## What the exercise asks
Your answer must match the data word for word.

## Collected data entries
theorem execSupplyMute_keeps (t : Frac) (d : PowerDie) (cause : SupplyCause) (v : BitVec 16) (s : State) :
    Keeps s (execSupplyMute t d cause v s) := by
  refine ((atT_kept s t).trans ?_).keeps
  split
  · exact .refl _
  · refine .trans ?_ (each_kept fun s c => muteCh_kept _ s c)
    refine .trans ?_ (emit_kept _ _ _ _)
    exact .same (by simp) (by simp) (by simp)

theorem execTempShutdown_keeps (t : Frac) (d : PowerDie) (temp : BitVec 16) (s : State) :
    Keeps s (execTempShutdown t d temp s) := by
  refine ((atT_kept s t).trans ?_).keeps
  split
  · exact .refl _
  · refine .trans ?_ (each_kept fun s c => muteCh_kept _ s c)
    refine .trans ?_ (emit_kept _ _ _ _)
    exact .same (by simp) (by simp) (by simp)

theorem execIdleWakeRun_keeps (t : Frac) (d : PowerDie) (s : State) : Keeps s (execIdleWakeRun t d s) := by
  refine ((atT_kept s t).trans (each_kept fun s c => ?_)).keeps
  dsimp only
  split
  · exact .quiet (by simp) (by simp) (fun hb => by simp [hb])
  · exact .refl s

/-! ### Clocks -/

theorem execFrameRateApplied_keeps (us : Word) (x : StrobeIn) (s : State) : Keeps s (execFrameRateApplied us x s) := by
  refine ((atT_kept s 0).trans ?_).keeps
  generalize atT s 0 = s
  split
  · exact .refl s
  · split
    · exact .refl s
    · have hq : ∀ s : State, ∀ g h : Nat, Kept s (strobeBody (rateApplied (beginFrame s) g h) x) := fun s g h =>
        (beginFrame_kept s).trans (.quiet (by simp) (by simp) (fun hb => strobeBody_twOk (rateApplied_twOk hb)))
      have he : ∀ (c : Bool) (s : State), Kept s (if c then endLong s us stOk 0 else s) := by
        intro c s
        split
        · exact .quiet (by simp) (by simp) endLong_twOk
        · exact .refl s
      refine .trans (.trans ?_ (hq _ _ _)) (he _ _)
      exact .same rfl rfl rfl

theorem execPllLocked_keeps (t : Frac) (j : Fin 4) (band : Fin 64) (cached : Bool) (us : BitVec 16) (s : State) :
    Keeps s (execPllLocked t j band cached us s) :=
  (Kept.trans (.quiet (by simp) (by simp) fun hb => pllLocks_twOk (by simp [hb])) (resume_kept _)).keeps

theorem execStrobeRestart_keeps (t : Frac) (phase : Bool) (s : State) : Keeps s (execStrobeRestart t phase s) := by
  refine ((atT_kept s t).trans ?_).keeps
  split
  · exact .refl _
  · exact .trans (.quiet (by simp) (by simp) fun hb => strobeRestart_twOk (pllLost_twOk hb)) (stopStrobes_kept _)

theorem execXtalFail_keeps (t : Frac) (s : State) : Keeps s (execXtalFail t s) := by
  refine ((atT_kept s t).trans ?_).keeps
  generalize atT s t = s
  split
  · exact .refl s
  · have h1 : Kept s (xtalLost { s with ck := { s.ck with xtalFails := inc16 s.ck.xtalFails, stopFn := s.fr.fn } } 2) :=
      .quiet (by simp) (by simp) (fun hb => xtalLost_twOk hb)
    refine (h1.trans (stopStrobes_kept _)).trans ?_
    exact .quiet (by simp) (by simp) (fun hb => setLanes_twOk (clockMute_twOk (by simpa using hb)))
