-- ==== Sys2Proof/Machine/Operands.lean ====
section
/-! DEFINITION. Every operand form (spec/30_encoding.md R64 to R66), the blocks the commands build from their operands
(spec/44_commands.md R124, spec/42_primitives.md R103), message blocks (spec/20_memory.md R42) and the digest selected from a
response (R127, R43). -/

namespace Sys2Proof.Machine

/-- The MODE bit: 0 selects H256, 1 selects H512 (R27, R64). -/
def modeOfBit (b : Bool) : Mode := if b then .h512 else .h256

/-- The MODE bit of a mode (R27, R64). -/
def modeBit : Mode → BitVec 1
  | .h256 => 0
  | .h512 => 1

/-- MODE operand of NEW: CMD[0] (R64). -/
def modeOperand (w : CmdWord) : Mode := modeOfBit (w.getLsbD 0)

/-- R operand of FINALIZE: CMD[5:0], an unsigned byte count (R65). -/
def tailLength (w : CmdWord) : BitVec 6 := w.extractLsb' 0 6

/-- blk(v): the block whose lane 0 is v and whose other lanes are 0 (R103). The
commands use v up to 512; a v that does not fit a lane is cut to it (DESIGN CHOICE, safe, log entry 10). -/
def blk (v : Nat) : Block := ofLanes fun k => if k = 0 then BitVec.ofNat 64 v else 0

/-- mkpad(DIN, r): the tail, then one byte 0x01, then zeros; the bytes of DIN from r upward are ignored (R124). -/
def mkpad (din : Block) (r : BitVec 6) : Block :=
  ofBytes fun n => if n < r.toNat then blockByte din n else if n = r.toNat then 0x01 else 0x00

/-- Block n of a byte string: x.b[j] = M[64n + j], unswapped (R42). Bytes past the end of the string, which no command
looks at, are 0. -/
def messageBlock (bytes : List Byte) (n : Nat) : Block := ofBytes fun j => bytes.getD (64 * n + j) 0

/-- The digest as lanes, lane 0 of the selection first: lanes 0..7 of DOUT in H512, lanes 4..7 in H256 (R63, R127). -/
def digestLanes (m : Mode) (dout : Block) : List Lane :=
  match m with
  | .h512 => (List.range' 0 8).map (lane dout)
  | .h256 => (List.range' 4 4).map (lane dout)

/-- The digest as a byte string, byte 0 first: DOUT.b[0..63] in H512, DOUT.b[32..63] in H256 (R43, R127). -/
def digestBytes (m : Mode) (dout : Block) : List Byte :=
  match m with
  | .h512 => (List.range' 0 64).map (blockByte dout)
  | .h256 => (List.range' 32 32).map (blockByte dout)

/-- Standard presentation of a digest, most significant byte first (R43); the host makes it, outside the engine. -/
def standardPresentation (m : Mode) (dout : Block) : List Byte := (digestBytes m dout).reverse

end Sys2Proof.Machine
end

## Task answer
theorem execSupplyMute_keeps (t : Frac) (d : PowerDie) (cause : SupplyCause) (v : BitVec 16) (s : State) :
    Keeps s (execSupplyMute t d cause v s) := by
  refine ((atT_kept s t).trans ?_).keeps
  split
  · exact .refl _
  · refine .trans ?_ (each_kept fun s c => muteCh_kept _ s c)
    refine .trans ?_ (emit_kept _ _ _ _)
    exact .same (by simp) (by simp) (by simp)

theorem execTempShutdown_keeps (t : Frac) (d : PowerDie) (temp : BitVec 16) (s : State) :
    Keeps s (execTempShutdown t d temp s) := by
  refine ((atT_kept s t).trans ?_).keeps
  split
  · exact .refl _
  · refine .trans ?_ (each_kept fun s c => muteCh_kept _ s c)
    refine .trans ?_ (emit_kept _ _ _ _)
    exact .same (by simp) (by simp) (by simp)

theorem execIdleWakeRun_keeps (t : Frac) (d : PowerDie) (s : State) : Keeps s (execIdleWakeRun t d s) := by
  refine ((atT_kept s t).trans (each_kept fun s c => ?_)).keeps
  dsimp only
  split
  · exact .quiet (by simp) (by simp) (fun hb => by simp [hb])
  · exact .refl s

/-! ### Clocks -/

theorem execFrameRateApplied_keeps (us : Word) (x : StrobeIn) (s : State) : Keeps s (execFrameRateApplied us x s) := by
  refine ((atT_kept s 0).trans ?_).keeps
  generalize atT s 0 = s
  split
  · exact .refl s
  · split
    · exact .refl s
    · have hq : ∀ s : State, ∀ g h : Nat, Kept s (strobeBody (rateApplied (beginFrame s) g h) x) := fun s g h =>
        (beginFrame_kept s).trans (.quiet (by simp) (by simp) (fun hb => strobeBody_twOk (rateApplied_twOk hb)))
      have he : ∀ (c : Bool) (s : State), Kept s (if c then endLong s us stOk 0 else s) := by
        intro c s
        split
        · exact .quiet (by simp) (by simp) endLong_twOk
        · exact .refl s
      refine .trans (.trans ?_ (hq _ _ _)) (he _ _)
      exact .same rfl rfl rfl

theorem execPllLocked_keeps (t : Frac) (j : Fin 4) (band : Fin 64) (cached : Bool) (us : BitVec 16) (s : State) :
    Keeps s (execPllLocked t j band cached us s) :=
  (Kept.trans (.quiet (by simp) (by simp) fun hb => pllLocks_twOk (by simp [hb])) (resume_kept _)).keeps

theorem execStrobeRestart_keeps (t : Frac) (phase : Bool) (s : State) : Keeps s (execStrobeRestart t phase s) := by
  refine ((atT_kept s t).trans ?_).keeps
  split
  · exact .refl _
  · exact .trans (.quiet (by simp) (by simp) fun hb => strobeRestart_twOk (pllLost_twOk hb)) (stopStrobes_kept _)

theorem execXtalFail_keeps (t : Frac) (s : State) : Keeps s (execXtalFail t s) := by
  refine ((atT_kept s t).trans ?_).keeps
  generalize atT s t = s
  split
  · exact .refl s
  · have h1 : Kept s (xtalLost { s with ck := { s.ck with xtalFails := inc16 s.ck.xtalFails, stopFn := s.fr.fn } } 2) :=
      .quiet (by simp) (by simp) (fun hb => xtalLost_twOk hb)
    refine (h1.trans (stopStrobes_kept _)).trans ?_
    exact .quiet (by simp) (by simp) (fun hb => setLanes_twOk (clockMute_twOk (by simpa using hb)))
-- ==== Sys2Proof/Machine/Operands.lean ====
section
/-! DEFINITION. Every operand form (spec/30_encoding.md R64 to R66), the blocks the commands build from their operands
(spec/44_commands.md R124, spec/42_primitives.md R103), message blocks (spec/20_memory.md R42) and the digest selected from a
response (R127, R43). -/

namespace Sys2Proof.Machine

/-- The MODE bit: 0 selects H256, 1 selects H512 (R27, R64). -/
def modeOfBit (b : Bool) : Mode := if b then .h512 else .h256

/-- The MODE bit of a mode (R27, R64). -/
def modeBit : Mode → BitVec 1
  | .h256 => 0
  | .h512 => 1

/-- MODE operand of NEW: CMD[0] (R64). -/
def modeOperand (w : CmdWord) : Mode := modeOfBit (w.getLsbD 0)

/-- R operand of FINALIZE: CMD[5:0], an unsigned byte count (R65). -/
def tailLength (w : CmdWord) : BitVec 6 := w.extractLsb' 0 6

/-- blk(v): the block whose lane 0 is v and whose other lanes are 0 (R103). The
commands use v up to 512; a v that does not fit a lane is cut to it (DESIGN CHOICE, safe, log entry 10). -/
def blk (v : Nat) : Block := ofLanes fun k => if k = 0 then BitVec.ofNat 64 v else 0

/-- mkpad(DIN, r): the tail, then one byte 0x01, then zeros; the bytes of DIN from r upward are ignored (R124). -/
def mkpad (din : Block) (r : BitVec 6) : Block :=
  ofBytes fun n => if n < r.toNat then blockByte din n else if n = r.toNat then 0x01 else 0x00

/-- Block n of a byte string: x.b[j] = M[64n + j], unswapped (R42). Bytes past the end of the string, which no command
looks at, are 0. -/
def messageBlock (bytes : List Byte) (n : Nat) : Block := ofBytes fun j => bytes.getD (64 * n + j) 0

/-- The digest as lanes, lane 0 of the selection first: lanes 0..7 of DOUT in H512, lanes 4..7 in H256 (R63, R127). -/
def digestLanes (m : Mode) (dout : Block) : List Lane :=
  match m with
  | .h512 => (List.range' 0 8).map (lane dout)
  | .h256 => (List.range' 4 4).map (lane dout)

/-- The digest as a byte string, byte 0 first: DOUT.b[0..63] in H512, DOUT.b[32..63] in H256 (R43, R127). -/
def digestBytes (m : Mode) (dout : Block) : List Byte :=
  match m with
  | .h512 => (List.range' 0 64).map (blockByte dout)
  | .h256 => (List.range' 32 32).map (blockByte dout)

/-- Standard presentation of a digest, most significant byte first (R43); the host makes it, outside the engine. -/
def standardPresentation (m : Mode) (dout : Block) : List Byte := (digestBytes m dout).reverse

end Sys2Proof.Machine
end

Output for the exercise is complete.